According to Andew Plummer, manager of control and analysis, Instron was able to perform simulations on the system five times faster, allowing models to be refined more quickly. As with most simulation tools, they were able to detect and fix problems in the physical and algorithmic designs faster.

A MODEL OF INTERACTION
By reducing the amount of expertise required for developing mechatronic applications, developers can expend time and effort on other areas where they do have expertise. Likewise, having a model environment permits a better exchange of ideas and products.

For decades, customers and suppliers have exchanged CAD drawings. The difference these days is the detail within the models being exchanged as objects within a mechatronic application become more advanced. What used to be just dimensions is now something that can be used within a simulation complete with programmable feedback and even application interfaces when a model includes application code.

Such a level of sophistication lets customers specify criteria in a fashion that can be used within a simulation and utilized by the development tools. With the MathWorks’ Simulink Design Verifier, assertion blocks are able to be included within a model so the system can determine whether an object’s use within a system is correct. These may be simple asserts such as “a voltage should not go over 10 V,” or they can be quite complex such as “event X must occur within 25 seconds of event Y.”

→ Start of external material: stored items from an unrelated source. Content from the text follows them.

-- ==== Sys2Proof/Machine/Assembler.lean ====
section
/-! DEFINITION. The assembler of host programs (30_encoding.md R123, R124): lines, pseudo-instruction expansion, and the
turns a program assembles to. A program is no state of the block; it is what the host and the other agents do
(DEDUCED, log 19). -/

namespace Sys2Proof.Machine

/-- The name the assembler gives a register (R92, R123). -/
def regText : RegName → String
  | .ctrl => "CTRL"
  | .status => "STATUS"
  | .clkHz => "CLK_HZ"
  | .bitrateHz => "BITRATE_HZ"
  | .spPct => "SP_PCT"
  | .interval => "INTERVAL"
  | .frameId => "FRAME_ID"
  | .frameDlc => "FRAME_DLC"
  | .btc => "BTC"
  | .lastTick => "LAST_TICK"
  | .now => "NOW"
  | .elapsed => "ELAPSED"
  | .fcLo => "FC_LO"
  | .fcHi => "FC_HI"

/-- One line of a host program (R123), or a pseudo-instruction (R124). -/
inductive AsmLine where
  /-- `wr NAME, IMM` -/
  | wr (r : RegName) (imm : Word)
  /-- `rd NAME` -/
  | rd (r : RegName)
  /-- `bus HDR[, DATA]` -/
  | bus (hdr : Header) (data : Word)
  /-- `@start now=N cfg=A`: the draws of the START in the line before. -/
  | atStart (now : Word) (cfg : HpiAnswer)
  /-- `@poll now=N` -/
  | atPoll (now : Word)
  /-- `@txdone A` -/
  | atTxdone (a : HpiAnswer)
  /-- `@reset` -/
  | atReset
  | nop
  | solve
  | start
  | setbt (clk br sp : Word)
  | setframe (ident ide dlc : Word)
  | rdfc
deriving DecidableEq, Repr

/-- The expansion of a line (R124); a line that is no pseudo-instruction is its own. -/
def asmExpand : AsmLine → List AsmLine
  | .nop => [.wr .ctrl 0x0#32]
  | .solve => [.wr .ctrl 0x1#32]
  | .start => [.wr .ctrl 0x2#32]
  | .setbt clk br sp => [.wr .clkHz clk, .wr .bitrateHz br, .wr .spPct sp]
  | .setframe ident ide dlc => [.wr .frameId ((ide <<< 31) ||| ident), .wr .frameDlc dlc]
  | .rdfc => [.rd .fcHi, .rd .fcLo, .rd .fcHi]
  | .wr r imm => [.wr r imm]
  | .rd r => [.rd r]
  | .bus hdr data => [.bus hdr data]
  | .atStart now cfg => [.atStart now cfg]
  | .atPoll now => [.atPoll now]
  | .atTxdone a => [.atTxdone a]
  | .atReset => [.atReset]

/-- The draws a following `@start` line fixes for the line before it; none leaves them free (R123). -/
def asmDraws : List AsmLine → Draws
  | .atStart now cfg :: _ => ⟨some now, some cfg⟩
  | _ => Draws.free

/-- The turns of one expanded line, given its draws. Pseudo-instructions are expanded before. -/
def asmTurns (d : Draws) : AsmLine → List Turn
  | .wr r imm => [memWriteTurn (regOffset r) imm d]
  | .rd r => [memReadTurn (regOffset r)]
  | .bus hdr data => [.host hdr data d]
  | .atPoll now => [.block ⟨some now, none⟩]
  | .atTxdone a => [.block ⟨none, some a⟩]
  | .atReset => [.reset]
  | .atStart _ _ | .nop | .solve | .start | .setbt _ _ _ | .setframe _ _ _ | .rdfc => []

/-- The turns of expanded lines. -/
def asmLines : List AsmLine → List Turn
  | [] => []
  | l :: rest => asmTurns (asmDraws rest) l ++ asmLines rest

/-- The turns a program assembles to. -/
def assemble (prog : List AsmLine) : List Turn := asmLines (prog.flatMap asmExpand)

/-- A state whose next moves are a program's. -/
def State.withProgram (prog : List AsmLine) (s : State) : State := { s with turns := s.turns ++ assemble prog }

end Sys2Proof.Machine
end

Incorporating this type of design information in a model also lets vendors deliver virtual models of products for customers to develop and experiment with. In many instances, the actual product will not be created until the customer provides final specifications for the model.

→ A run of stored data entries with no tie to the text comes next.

/-! `raiseResult` -/

@[simp] theorem raiseResult_state (c : ResultCode) : (s.raiseResult c).status.state = s.status.state := rfl
@[simp] theorem raiseResult_result (c : ResultCode) : (s.raiseResult c).status.result = c := rfl
@[simp] theorem raiseResult_dbg (c : ResultCode) : (s.raiseResult c).status.dbg = s.status.dbg := rfl
@[simp] theorem raiseResult_wign (c : ResultCode) : (s.raiseResult c).status.wign = s.status.wign := rfl
@[simp] theorem raiseResult_fault (c : ResultCode) : (s.raiseResult c).status.fault = (s.status.fault || c.isHostError) := rfl
@[simp] theorem raiseResult_clkHz (c : ResultCode) : (s.raiseResult c).clkHz = s.clkHz := rfl
@[simp] theorem raiseResult_bitrateHz (c : ResultCode) : (s.raiseResult c).bitrateHz = s.bitrateHz := rfl
@[simp] theorem raiseResult_spPct (c : ResultCode) : (s.raiseResult c).spPct = s.spPct := rfl
@[simp] theorem raiseResult_interval (c : ResultCode) : (s.raiseResult c).interval = s.interval := rfl
@[simp] theorem raiseResult_frameId (c : ResultCode) : (s.raiseResult c).frameId = s.frameId := rfl
@[simp] theorem raiseResult_frameDlc (c : ResultCode) : (s.raiseResult c).frameDlc = s.frameDlc := rfl
@[simp] theorem raiseResult_btc (c : ResultCode) : (s.raiseResult c).btc = s.btc := rfl
@[simp] theorem raiseResult_lastTick (c : ResultCode) : (s.raiseResult c).lastTick = s.lastTick := rfl
@[simp] theorem raiseResult_now (c : ResultCode) : (s.raiseResult c).now = s.now := rfl
@[simp] theorem raiseResult_elapsed (c : ResultCode) : (s.raiseResult c).elapsed = s.elapsed := rfl
@[simp] theorem raiseResult_frameCounter (c : ResultCode) : (s.raiseResult c).frameCounter = s.frameCounter := rfl
@[simp] theorem raiseResult_pending (c : ResultCode) : (s.raiseResult c).pending = s.pending := rfl
@[simp] theorem raiseResult_trace (c : ResultCode) : (s.raiseResult c).trace = s.trace := rfl
@[simp] theorem raiseResult_args (c : ResultCode) : (s.raiseResult c).args = s.args := rfl
@[simp] theorem raiseResult_ports (c : ResultCode) : (s.raiseResult c).ports = s.ports := rfl
@[simp] theorem raiseResult_turns (c : ResultCode) : (s.raiseResult c).turns = s.turns := rfl

/-! `emit` -/

@[simp] theorem emit_status (e : Event) : (s.emit e).status = s.status := rfl
@[simp] theorem emit_clkHz (e : Event) : (s.emit e).clkHz = s.clkHz := rfl
@[simp] theorem emit_bitrateHz (e : Event) : (s.emit e).bitrateHz = s.bitrateHz := rfl
@[simp] theorem emit_spPct (e : Event) : (s.emit e).spPct = s.spPct := rfl
@[simp] theorem emit_interval (e : Event) : (s.emit e).interval = s.interval := rfl
@[simp] theorem emit_frameId (e : Event) : (s.emit e).frameId = s.frameId := rfl
@[simp] theorem emit_frameDlc (e : Event) : (s.emit e).frameDlc = s.frameDlc := rfl
@[simp] theorem emit_btc (e : Event) : (s.emit e).btc = s.btc := rfl
@[simp] theorem emit_lastTick (e : Event) : (s.emit e).lastTick = s.lastTick := rfl
@[simp] theorem emit_now (e : Event) : (s.emit e).now = s.now := rfl
@[simp] theorem emit_elapsed (e : Event) : (s.emit e).elapsed = s.elapsed := rfl
@[simp] theorem emit_frameCounter (e : Event) : (s.emit e).frameCounter = s.frameCounter := rfl
@[simp] theorem emit_pending (e : Event) : (s.emit e).pending = s.pending := rfl
@[simp] theorem emit_trace (e : Event) : (s.emit e).trace = s.trace ++ [e] := rfl
@[simp] theorem emit_args (e : Event) : (s.emit e).args = s.args := rfl
@[simp] theorem emit_ports (e : Event) : (s.emit e).ports = s.ports := rfl
@[simp] theorem emit_turns (e : Event) : (s.emit e).turns = s.turns := rfl

/-! `respond` -/

@[simp] theorem respond_status (h : Header) (v : Word) : (s.respond h v).status = s.status := rfl
@[simp] theorem respond_clkHz (h : Header) (v : Word) : (s.respond h v).clkHz = s.clkHz := rfl
@[simp] theorem respond_bitrateHz (h : Header) (v : Word) : (s.respond h v).bitrateHz = s.bitrateHz := rfl
@[simp] theorem respond_spPct (h : Header) (v : Word) : (s.respond h v).spPct = s.spPct := rfl
@[simp] theorem respond_interval (h : Header) (v : Word) : (s.respond h v).interval = s.interval := rfl
@[simp] theorem respond_frameId (h : Header) (v : Word) : (s.respond h v).frameId = s.frameId := rfl
@[simp] theorem respond_frameDlc (h : Header) (v : Word) : (s.respond h v).frameDlc = s.frameDlc := rfl
@[simp] theorem respond_btc (h : Header) (v : Word) : (s.respond h v).btc = s.btc := rfl
@[simp] theorem respond_lastTick (h : Header) (v : Word) : (s.respond h v).lastTick = s.lastTick := rfl
@[simp] theorem respond_now (h : Header) (v : Word) : (s.respond h v).now = s.now := rfl
@[simp] theorem respond_elapsed (h : Header) (v : Word) : (s.respond h v).elapsed = s.elapsed := rfl
@[simp] theorem respond_frameCounter (h : Header) (v : Word) : (s.respond h v).frameCounter = s.frameCounter := rfl
@[simp] theorem respond_pending (h : Header) (v : Word) : (s.respond h v).pending = s.pending := rfl
@[simp] theorem respond_trace (h : Header) (v : Word) : (s.respond h v).trace = s.trace ++ [.busResp h v .okay] := rfl
@[simp] theorem respond_args (h : Header) (v : Word) : (s.respond h v).args = s.args := rfl
@[simp] theorem respond_ports (h : Header) (v : Word) : (s.respond h v).ports = s.ports := rfl
@[simp] theorem respond_turns (h : Header) (v : Word) : (s.respond h v).turns = s.turns := rfl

Standards in this arena are rare given the number of vendors involved with their own development tools, but occasionally you’ll find commonality. For instance, several automobile powertrain vendors provide their customers with compatible product models that allow for testing and experimentation within a simulated environment.

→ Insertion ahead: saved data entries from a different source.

-- ==== Sys2Proof/Laws/Inversion.lean ====
section
/-! SUPPORT. The whole case split of a step, every guard and every branch of a command opened: one lemma an invariant's
proof can start from. -/

namespace Sys2Proof.Machine

/-- The registers a host may write: CTRL and the configuration registers (R113). -/
def isWritable : RegName → Bool
  | .ctrl | .clkHz | .bitrateHz | .spPct | .interval | .frameId | .frameDlc => true
  | .status | .btc | .lastTick | .now | .elapsed | .fcLo | .fcHi => false

/-- The configuration registers are writable. -/
theorem reg_isWritable (c : ConfigReg) : isWritable c.reg = true := by cases c <;> rfl

/-- START once its configuration is solved: what the HPI has been sent and has answered, BTC already written. -/
abbrev startConfigured (p ps1 ps2 : Nat) (a : HpiAnswer) (s : State) : State :=
  { s with
    btc := encBtc (.config p ps1 ps2)
    trace := s.trace ++ [.hpiInit, .hpiConfigureReq p ps1 ps2, .hpiConfigureAns a] }

/-- Every branch of every command. -/
theorem runCommand_outcomes (c : Command) (s : State) :
    (c = .nop ∧ runCommand c s = s) ∨
    (c = .solve ∧ runCommand c s = solveCmd s) ∨
    (c = .start ∧ startArgsBad s = true ∧ runCommand c s = rejectArg s) ∨
    (c = .start ∧ startArgsBad s = false ∧ solveFn s.clkHz s.bitrateHz s.spPct = .noSolution ∧
      runCommand c s = State.halt .noSolution { s.emit .hpiInit with btc := 0#32 }) ∨
    (∃ p a b, c = .start ∧ startArgsBad s = false ∧ solveFn s.clkHz s.bitrateHz s.spPct = .config p a b ∧
      configureAnswer s = .err ∧ runCommand c s = State.halt .configRejected (startConfigured p a b .err s)) ∨
    (∃ p a b, c = .start ∧ startArgsBad s = false ∧ solveFn s.clkHz s.bitrateHz s.spPct = .config p a b ∧
      configureAnswer s = .ok ∧ runCommand c s = startSchedule (startConfigured p a b .ok s)) ∨
    (c = .reserved ∧ runCommand c s = reservedCmd s) := by
  have tr : ∀ (x y z : Event), ((s.trace ++ [x]) ++ [y]) ++ [z] = s.trace ++ [x, y, z] := by
    intro x y z; simp
  cases c with
  | nop => exact .inl ⟨rfl, rfl⟩
  | solve => exact .inr (.inl ⟨rfl, rfl⟩)
  | reserved => exact .inr (.inr (.inr (.inr (.inr (.inr ⟨rfl, rfl⟩)))))
  | start =>
    rcases startCmd_cases s with ⟨h1, h⟩ | ⟨h1, h2, h⟩ | ⟨p, a, b, h1, h2, h⟩
    · exact .inr (.inr (.inl ⟨rfl, h1, h⟩))
    · exact .inr (.inr (.inr (.inl ⟨rfl, h1, h2, h⟩)))
    · rcases startConfigure_cases p a b { s.emit .hpiInit with btc := encBtc (.config p a b) } with ⟨h3, h4⟩ | ⟨h3, h4⟩
      · exact .inr (.inr (.inr (.inr (.inl ⟨p, a, b, rfl, h1, h2, h3, by
          rw [runCommand, h, h4]; simp only [State.emit, tr]⟩))))
      · exact .inr (.inr (.inr (.inr (.inr (.inl ⟨p, a, b, rfl, h1, h2, h3, by
          rw [runCommand, h, h4]; simp only [State.emit, tr]⟩)))))

/-- Every branch of a step but a command's own (for those see `runCommand_outcomes`). -/
theorem step_outcomes {s t : State} (h : step s = .next t) :
    (∃ v d, nextTurn s = .host (writeHeader .ctrl) v d ∧ s.status.state = .idle ∧
      t = runCommand (decodeCmd v) (State.respond (writeHeader .ctrl) 0#32 (takeTurn s))) ∨
    (∃ (c : ConfigReg) (v : Word) (d : Draws), nextTurn s = .host (writeHeader c.reg) v d ∧
      s.status.state = .idle ∧ t = setConfig c v (State.respond (writeHeader c.reg) 0#32 (takeTurn s))) ∨
    (∃ (r : RegName) (v : Word) (d : Draws), nextTurn s = .host (writeHeader r) v d ∧ isWritable r = true ∧
      s.status.state ≠ .idle ∧ t = (State.respond (writeHeader r) 0#32 (takeTurn s)).setWign) ∨
    (∃ (c : ReadReg) (v : Word) (d : Draws), nextTurn s = .host (readHeader c.reg) v d ∧
      t = readReg c (takeTurn s)) ∨
    (∃ (hdr : Header) (v : Word) (d : Draws) (e : Reject), nextTurn s = .host hdr v d ∧
      decodeBus hdr v = .error e ∧ t = busError hdr (takeTurn s)) ∨
    (∃ d, nextTurn s = .block d ∧ s.status.state = .await ∧
      (pollSample (takeTurn s)).elapsed < s.interval ∧ t = pollSample (takeTurn s)) ∨
    (∃ d, nextTurn s = .block d ∧ s.status.state = .await ∧
      ¬ (pollSample (takeTurn s)).elapsed < s.interval ∧ t = pollFire (pollSample (takeTurn s))) ∨
    (∃ d, nextTurn s = .block d ∧ s.status.state = .transmit ∧ t = txdoneEffect (takeTurn s)) ∨
    (∃ d, nextTurn s = .block d ∧ s.unstarted ∧ t = takeTurn s) ∨
    (nextTurn s = .reset ∧ t = resetBlock (takeTurn s)) := by
  rcases step_inversion h with ⟨v, d, hn, rfl⟩ | ⟨c, v, d, hn, rfl⟩ | ⟨c, v, d, hn, rfl⟩ | ⟨hdr, v, d, e, hn, he, rfl⟩ |
    ⟨d, hn, hs, rfl⟩ | ⟨d, hn, hs, rfl⟩ | ⟨d, hn, hs, rfl⟩ | ⟨hn, rfl⟩
  · rcases gatedWrite_cases .ctrl (runCommand (decodeCmd v)) (takeTurn s) with ⟨hs, hg⟩ | ⟨hs, hg⟩
    · exact .inl ⟨v, d, hn, hs, hg⟩
    · exact .inr (.inr (.inl ⟨.ctrl, v, d, hn, rfl, hs, hg⟩))
  · rcases gatedWrite_cases c.reg (setConfig c v) (takeTurn s) with ⟨hs, hg⟩ | ⟨hs, hg⟩
    · exact .inr (.inl ⟨c, v, d, hn, hs, hg⟩)
    · exact .inr (.inr (.inl ⟨c.reg, v, d, hn, reg_isWritable c, hs, hg⟩))
  · exact .inr (.inr (.inr (.inl ⟨c, v, d, hn, rfl⟩)))
  · exact .inr (.inr (.inr (.inr (.inl ⟨hdr, v, d, e, hn, he, rfl⟩))))
  · rcases pollEffect_cases (takeTurn s) with ⟨hp, hg⟩ | ⟨hp, hg⟩
    · exact .inr (.inr (.inr (.inr (.inr (.inl ⟨d, hn, hs, hp, hg⟩)))))
    · exact .inr (.inr (.inr (.inr (.inr (.inr (.inl ⟨d, hn, hs, hp, hg⟩))))))
  · exact .inr (.inr (.inr (.inr (.inr (.inr (.inr (.inl ⟨d, hn, hs, rfl⟩)))))))
  · exact .inr (.inr (.inr (.inr (.inr (.inr (.inr (.inr (.inl ⟨d, hn, hs, rfl⟩))))))))
  · exact .inr (.inr (.inr (.inr (.inr (.inr (.inr (.inr (.inr ⟨hn, rfl⟩))))))))

end Sys2Proof.Machine
end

MIX AND MATCH MODELING This experimentation is crucial to the design process, and it can occur in a mixed environment where real and virtual objects are combined. A real robotic arm may be coupled with a virtual assembly line, for example, if the current task is to determine if the hand on the robotic arm can re-orient an object. Or, maybe it involves stirring a virtual pot of molten plastic.

The key is getting the virtual objects and their control counterparts to interact with the real objects with code that’s running on remote devices. For users of LabVIEW, the development environment readily handles this common occurrence.

Mechatronic development tools continue to improve their functionality and performance, making small projects easy and large projects possible. Increased use of mixed simulation in the development process allows simulation to be used throughout the development cycle and into deployment and on-site testing.